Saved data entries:
*** Begin section ***

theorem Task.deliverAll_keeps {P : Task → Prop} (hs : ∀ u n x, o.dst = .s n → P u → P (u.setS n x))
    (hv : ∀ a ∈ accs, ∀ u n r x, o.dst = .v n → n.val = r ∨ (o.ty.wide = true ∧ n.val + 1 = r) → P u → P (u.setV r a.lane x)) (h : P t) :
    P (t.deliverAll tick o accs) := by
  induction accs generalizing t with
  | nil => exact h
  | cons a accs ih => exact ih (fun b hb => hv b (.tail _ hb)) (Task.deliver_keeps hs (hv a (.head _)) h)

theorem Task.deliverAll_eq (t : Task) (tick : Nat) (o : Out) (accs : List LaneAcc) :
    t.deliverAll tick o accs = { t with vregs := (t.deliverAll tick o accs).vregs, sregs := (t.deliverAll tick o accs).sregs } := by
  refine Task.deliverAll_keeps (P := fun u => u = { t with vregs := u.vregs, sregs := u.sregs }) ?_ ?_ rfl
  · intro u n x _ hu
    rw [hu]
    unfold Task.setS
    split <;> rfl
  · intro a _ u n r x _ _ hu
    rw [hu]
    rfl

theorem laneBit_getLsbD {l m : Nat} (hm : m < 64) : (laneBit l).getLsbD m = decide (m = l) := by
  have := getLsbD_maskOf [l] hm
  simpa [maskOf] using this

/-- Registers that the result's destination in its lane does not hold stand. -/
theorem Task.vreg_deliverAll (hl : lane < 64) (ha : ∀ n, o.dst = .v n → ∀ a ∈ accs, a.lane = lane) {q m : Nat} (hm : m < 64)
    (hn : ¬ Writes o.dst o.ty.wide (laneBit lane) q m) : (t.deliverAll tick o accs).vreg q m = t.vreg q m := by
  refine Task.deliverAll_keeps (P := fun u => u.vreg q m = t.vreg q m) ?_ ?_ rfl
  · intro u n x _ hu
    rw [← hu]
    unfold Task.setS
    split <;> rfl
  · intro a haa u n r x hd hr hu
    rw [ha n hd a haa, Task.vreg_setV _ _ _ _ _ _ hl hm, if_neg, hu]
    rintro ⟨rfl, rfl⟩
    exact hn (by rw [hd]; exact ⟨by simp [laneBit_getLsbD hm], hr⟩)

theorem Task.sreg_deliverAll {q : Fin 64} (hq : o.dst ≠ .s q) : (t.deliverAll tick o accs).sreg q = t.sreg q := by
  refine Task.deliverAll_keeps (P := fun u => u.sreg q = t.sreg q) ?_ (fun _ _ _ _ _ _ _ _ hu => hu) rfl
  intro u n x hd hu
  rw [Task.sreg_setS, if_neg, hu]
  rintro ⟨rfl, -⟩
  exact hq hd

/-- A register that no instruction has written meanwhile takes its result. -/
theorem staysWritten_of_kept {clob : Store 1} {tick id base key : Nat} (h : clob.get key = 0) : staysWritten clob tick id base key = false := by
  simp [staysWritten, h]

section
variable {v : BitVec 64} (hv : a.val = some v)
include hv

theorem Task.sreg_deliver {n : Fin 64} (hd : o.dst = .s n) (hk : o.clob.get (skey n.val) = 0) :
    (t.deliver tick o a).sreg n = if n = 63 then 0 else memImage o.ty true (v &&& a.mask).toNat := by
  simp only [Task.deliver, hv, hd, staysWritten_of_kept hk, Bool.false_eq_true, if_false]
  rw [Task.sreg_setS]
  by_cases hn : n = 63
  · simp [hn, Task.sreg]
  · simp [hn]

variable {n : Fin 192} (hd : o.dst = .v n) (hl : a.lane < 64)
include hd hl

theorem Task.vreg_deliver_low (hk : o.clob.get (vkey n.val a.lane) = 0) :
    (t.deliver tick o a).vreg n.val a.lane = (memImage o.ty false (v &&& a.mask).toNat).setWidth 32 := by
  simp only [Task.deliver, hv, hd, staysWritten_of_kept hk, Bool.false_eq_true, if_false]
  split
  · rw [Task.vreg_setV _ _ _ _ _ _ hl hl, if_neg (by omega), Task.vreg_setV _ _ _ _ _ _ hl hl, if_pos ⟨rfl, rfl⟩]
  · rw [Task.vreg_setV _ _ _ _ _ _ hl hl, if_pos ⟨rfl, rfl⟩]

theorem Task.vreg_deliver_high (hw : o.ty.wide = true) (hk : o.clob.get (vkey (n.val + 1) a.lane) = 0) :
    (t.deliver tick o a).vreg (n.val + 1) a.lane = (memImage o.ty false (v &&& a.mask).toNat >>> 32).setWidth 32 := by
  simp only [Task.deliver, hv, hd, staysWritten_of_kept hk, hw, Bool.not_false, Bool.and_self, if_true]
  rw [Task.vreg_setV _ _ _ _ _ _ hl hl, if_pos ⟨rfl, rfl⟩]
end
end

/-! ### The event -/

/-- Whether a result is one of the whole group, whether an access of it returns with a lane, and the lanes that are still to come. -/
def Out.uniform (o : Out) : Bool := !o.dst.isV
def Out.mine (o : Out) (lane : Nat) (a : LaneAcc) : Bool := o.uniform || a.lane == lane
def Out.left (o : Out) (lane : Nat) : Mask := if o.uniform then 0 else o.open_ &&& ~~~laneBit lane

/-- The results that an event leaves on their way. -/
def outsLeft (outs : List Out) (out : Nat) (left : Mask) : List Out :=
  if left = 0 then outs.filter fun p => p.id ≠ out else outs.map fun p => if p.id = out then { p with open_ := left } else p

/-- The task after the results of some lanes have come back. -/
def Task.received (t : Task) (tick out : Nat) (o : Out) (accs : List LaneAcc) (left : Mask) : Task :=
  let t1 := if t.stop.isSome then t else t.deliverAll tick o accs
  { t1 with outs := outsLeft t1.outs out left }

*** End section ***
*** Begin section ***

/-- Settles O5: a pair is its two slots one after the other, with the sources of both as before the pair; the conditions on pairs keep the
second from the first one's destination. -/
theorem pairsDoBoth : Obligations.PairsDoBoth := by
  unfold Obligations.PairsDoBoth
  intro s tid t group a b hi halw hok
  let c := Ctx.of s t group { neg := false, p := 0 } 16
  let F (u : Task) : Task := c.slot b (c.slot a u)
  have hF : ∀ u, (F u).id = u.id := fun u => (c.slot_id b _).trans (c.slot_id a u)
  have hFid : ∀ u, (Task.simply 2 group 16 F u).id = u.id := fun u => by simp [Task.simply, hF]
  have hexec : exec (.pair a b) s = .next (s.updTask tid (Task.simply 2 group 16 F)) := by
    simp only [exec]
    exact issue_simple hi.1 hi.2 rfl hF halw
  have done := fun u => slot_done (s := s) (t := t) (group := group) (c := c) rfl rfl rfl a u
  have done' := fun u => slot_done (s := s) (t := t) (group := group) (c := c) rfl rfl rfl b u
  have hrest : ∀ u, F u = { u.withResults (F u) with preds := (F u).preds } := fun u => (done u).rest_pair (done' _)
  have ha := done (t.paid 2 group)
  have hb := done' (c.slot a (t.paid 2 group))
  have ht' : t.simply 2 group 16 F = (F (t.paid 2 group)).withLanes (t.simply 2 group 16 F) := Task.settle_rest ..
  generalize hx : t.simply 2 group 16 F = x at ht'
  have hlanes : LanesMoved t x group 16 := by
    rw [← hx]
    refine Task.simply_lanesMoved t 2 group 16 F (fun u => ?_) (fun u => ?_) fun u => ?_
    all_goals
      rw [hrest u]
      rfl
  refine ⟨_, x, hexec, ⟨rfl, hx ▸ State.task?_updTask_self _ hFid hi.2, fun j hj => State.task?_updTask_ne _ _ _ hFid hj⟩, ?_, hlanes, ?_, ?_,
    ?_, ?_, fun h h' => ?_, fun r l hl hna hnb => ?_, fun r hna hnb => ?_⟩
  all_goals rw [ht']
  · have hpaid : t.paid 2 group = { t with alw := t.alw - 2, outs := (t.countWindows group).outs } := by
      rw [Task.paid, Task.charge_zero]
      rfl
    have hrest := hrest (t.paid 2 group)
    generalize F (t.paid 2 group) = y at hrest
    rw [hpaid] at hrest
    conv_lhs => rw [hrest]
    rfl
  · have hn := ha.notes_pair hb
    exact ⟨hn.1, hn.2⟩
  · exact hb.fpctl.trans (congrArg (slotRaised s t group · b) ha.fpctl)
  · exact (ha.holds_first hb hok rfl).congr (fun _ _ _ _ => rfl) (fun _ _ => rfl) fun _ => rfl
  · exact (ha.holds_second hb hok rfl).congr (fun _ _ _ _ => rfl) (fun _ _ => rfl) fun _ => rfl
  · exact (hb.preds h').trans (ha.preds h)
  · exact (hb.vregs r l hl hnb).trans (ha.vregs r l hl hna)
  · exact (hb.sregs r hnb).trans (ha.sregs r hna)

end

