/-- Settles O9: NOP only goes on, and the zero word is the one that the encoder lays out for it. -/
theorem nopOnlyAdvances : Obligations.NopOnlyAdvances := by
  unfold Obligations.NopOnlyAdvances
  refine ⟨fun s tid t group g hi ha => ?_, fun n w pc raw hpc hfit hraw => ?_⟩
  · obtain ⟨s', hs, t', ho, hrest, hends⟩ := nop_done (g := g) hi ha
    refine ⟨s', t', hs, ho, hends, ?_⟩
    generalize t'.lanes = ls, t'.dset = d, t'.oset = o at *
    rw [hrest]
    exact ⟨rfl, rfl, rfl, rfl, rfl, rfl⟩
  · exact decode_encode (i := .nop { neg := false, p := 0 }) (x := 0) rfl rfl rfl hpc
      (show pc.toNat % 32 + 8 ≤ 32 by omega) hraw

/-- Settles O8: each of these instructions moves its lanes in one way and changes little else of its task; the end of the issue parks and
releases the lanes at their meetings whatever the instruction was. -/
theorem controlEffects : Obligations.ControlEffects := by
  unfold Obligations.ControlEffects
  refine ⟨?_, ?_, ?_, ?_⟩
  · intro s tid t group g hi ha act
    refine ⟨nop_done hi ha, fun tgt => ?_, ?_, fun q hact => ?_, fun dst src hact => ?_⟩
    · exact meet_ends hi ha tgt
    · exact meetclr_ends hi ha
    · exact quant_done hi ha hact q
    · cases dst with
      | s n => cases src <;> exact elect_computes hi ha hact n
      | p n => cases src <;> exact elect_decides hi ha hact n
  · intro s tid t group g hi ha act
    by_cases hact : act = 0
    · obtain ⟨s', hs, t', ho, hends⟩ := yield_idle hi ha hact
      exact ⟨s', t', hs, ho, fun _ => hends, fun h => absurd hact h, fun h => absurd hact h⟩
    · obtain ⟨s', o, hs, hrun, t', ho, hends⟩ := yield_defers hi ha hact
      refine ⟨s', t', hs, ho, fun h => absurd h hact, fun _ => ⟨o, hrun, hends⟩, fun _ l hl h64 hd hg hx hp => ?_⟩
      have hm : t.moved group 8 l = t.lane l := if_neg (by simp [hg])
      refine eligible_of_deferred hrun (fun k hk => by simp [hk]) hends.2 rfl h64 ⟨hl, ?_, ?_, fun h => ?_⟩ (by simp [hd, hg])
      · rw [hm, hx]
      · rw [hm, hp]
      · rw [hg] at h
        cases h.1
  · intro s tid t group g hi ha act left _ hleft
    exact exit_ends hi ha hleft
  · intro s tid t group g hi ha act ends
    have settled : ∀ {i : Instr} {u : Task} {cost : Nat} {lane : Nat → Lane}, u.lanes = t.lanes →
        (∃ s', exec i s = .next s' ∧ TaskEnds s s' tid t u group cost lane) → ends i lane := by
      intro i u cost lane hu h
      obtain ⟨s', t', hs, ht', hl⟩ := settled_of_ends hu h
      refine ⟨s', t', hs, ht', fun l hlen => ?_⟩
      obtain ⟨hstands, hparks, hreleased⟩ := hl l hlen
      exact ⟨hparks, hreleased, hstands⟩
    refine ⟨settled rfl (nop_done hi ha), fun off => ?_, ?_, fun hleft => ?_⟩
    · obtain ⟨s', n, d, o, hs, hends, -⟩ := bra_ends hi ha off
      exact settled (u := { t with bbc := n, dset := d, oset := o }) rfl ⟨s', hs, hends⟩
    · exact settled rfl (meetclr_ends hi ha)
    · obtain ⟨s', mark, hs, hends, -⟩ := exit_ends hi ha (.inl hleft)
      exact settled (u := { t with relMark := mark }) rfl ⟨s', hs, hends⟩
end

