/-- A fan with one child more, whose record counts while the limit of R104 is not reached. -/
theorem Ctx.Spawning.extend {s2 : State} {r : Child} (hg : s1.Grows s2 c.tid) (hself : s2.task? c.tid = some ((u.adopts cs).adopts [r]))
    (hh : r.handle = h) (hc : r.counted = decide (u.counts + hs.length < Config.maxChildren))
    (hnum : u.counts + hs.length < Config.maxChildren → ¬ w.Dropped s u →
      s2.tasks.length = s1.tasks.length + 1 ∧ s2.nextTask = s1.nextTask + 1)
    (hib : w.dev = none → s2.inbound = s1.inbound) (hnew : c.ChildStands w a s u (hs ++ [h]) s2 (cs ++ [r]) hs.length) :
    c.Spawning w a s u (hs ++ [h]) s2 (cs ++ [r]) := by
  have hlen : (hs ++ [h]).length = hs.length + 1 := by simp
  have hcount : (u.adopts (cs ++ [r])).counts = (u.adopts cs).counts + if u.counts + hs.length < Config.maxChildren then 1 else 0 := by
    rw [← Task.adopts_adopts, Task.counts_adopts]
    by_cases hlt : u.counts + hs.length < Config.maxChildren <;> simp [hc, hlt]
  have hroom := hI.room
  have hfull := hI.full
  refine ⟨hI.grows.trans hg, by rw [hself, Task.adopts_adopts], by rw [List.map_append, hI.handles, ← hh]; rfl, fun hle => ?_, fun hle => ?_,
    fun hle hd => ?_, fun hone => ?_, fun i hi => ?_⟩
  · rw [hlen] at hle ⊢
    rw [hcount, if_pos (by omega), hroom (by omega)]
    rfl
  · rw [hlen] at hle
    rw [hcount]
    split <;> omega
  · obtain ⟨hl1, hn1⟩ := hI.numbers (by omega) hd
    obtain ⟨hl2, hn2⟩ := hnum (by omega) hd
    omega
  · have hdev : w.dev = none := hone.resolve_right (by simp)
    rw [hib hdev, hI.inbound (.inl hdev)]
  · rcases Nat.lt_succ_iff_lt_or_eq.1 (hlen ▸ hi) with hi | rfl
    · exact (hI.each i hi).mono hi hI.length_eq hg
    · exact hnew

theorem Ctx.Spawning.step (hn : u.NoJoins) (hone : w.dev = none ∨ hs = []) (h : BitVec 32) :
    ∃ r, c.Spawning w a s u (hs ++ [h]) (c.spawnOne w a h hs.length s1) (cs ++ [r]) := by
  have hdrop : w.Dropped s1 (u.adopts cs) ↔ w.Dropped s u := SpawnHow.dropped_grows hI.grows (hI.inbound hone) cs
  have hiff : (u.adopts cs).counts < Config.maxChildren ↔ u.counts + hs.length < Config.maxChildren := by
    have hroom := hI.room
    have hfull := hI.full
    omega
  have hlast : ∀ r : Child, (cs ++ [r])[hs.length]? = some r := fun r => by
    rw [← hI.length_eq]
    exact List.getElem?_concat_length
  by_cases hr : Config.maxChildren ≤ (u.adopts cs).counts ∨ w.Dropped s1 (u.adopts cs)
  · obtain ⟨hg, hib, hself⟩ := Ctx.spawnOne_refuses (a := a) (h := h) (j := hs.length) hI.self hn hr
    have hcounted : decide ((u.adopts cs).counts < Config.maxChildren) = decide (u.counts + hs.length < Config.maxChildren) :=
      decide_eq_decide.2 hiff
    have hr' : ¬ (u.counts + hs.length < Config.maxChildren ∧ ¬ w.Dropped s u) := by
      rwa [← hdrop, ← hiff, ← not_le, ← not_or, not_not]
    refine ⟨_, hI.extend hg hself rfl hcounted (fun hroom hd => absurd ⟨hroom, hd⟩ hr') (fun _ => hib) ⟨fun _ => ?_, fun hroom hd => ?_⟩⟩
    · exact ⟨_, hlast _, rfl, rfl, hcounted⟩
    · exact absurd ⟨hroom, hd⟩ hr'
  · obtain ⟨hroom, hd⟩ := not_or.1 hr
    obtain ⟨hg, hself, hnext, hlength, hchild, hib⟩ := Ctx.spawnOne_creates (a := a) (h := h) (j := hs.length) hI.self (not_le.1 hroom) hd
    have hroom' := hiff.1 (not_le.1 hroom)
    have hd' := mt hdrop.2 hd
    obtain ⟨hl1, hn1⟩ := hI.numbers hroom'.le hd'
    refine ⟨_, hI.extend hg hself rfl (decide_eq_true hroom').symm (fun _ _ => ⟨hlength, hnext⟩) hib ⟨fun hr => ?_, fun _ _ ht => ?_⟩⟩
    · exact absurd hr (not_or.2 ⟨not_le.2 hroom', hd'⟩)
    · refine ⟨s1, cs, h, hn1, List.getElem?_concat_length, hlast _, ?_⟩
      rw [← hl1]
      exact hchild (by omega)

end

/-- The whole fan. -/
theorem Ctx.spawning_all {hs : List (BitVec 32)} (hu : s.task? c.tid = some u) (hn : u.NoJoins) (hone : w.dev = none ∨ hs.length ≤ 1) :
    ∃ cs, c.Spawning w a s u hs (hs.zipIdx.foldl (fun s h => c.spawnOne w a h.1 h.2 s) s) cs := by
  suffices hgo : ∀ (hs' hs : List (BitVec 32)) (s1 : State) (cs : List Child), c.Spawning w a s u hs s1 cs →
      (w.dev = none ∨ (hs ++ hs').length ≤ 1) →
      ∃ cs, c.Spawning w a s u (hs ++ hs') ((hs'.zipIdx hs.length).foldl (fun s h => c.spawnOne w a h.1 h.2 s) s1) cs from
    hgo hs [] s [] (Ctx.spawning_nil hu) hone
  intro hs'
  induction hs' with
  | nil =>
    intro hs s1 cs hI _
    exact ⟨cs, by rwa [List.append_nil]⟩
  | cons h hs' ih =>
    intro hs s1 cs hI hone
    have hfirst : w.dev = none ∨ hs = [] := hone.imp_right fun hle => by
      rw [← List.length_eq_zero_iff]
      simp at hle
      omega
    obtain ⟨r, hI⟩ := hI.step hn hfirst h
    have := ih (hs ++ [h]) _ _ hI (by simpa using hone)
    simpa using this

*** End section ***

### What the exercise asks
Every line above from the line with "have hF : ∀" to the line with "unfold Obligations.NopOnlyAdvances", inclusive, must be returned exactly; no other line belongs in the reply.

### Exercise output
  have hF : ∀ u, (F u).id = u.id := fun u => (c.slot_id b _).trans (c.slot_id a u)
  have hFid : ∀ u, (Task.simply 2 group 16 F u).id = u.id := fun u => by simp [Task.simply, hF]
  have hexec : exec (.pair a b) s = .next (s.updTask tid (Task.simply 2 group 16 F)) := by
    simp only [exec]
    exact issue_simple hi.1 hi.2 rfl hF halw
  have done := fun u => slot_done (s := s) (t := t) (group := group) (c := c) rfl rfl rfl a u
  have done' := fun u => slot_done (s := s) (t := t) (group := group) (c := c) rfl rfl rfl b u
  have hrest : ∀ u, F u = { u.withResults (F u) with preds := (F u).preds } := fun u => (done u).rest_pair (done' _)
  have ha := done (t.paid 2 group)
  have hb := done' (c.slot a (t.paid 2 group))
  have ht' : t.simply 2 group 16 F = (F (t.paid 2 group)).withLanes (t.simply 2 group 16 F) := Task.settle_rest ..
  generalize hx : t.simply 2 group 16 F = x at ht'
  have hlanes : LanesMoved t x group 16 := by
    rw [← hx]
    refine Task.simply_lanesMoved t 2 group 16 F (fun u => ?_) (fun u => ?_) fun u => ?_
    all_goals
      rw [hrest u]
      rfl
  refine ⟨_, x, hexec, ⟨rfl, hx ▸ State.task?_updTask_self _ hFid hi.2, fun j hj => State.task?_updTask_ne _ _ _ hFid hj⟩, ?_, hlanes, ?_, ?_,
    ?_, ?_, fun h h' => ?_, fun r l hl hna hnb => ?_, fun r hna hnb => ?_⟩
  all_goals rw [ht']
  · have hpaid : t.paid 2 group = { t with alw := t.alw - 2, outs := (t.countWindows group).outs } := by
      rw [Task.paid, Task.charge_zero]
      rfl
    have hrest := hrest (t.paid 2 group)
    generalize F (t.paid 2 group) = y at hrest
    rw [hpaid] at hrest
    conv_lhs => rw [hrest]
    rfl
  · have hn := ha.notes_pair hb
    exact ⟨hn.1, hn.2⟩
  · exact hb.fpctl.trans (congrArg (slotRaised s t group · b) ha.fpctl)
  · exact (ha.holds_first hb hok rfl).congr (fun _ _ _ _ => rfl) (fun _ _ => rfl) fun _ => rfl
  · exact (ha.holds_second hb hok rfl).congr (fun _ _ _ _ => rfl) (fun _ _ => rfl) fun _ => rfl
  · exact (hb.preds h').trans (ha.preds h)
  · exact (hb.vregs r l hl hnb).trans (ha.vregs r l hl hna)
  · exact (hb.sregs r hnb).trans (ha.sregs r hna)

end

/-- Settles O9: NOP only goes on, and the zero word is the one that the encoder lays out for it. -/
theorem nopOnlyAdvances : Obligations.NopOnlyAdvances := by
  unfold Obligations.NopOnlyAdvances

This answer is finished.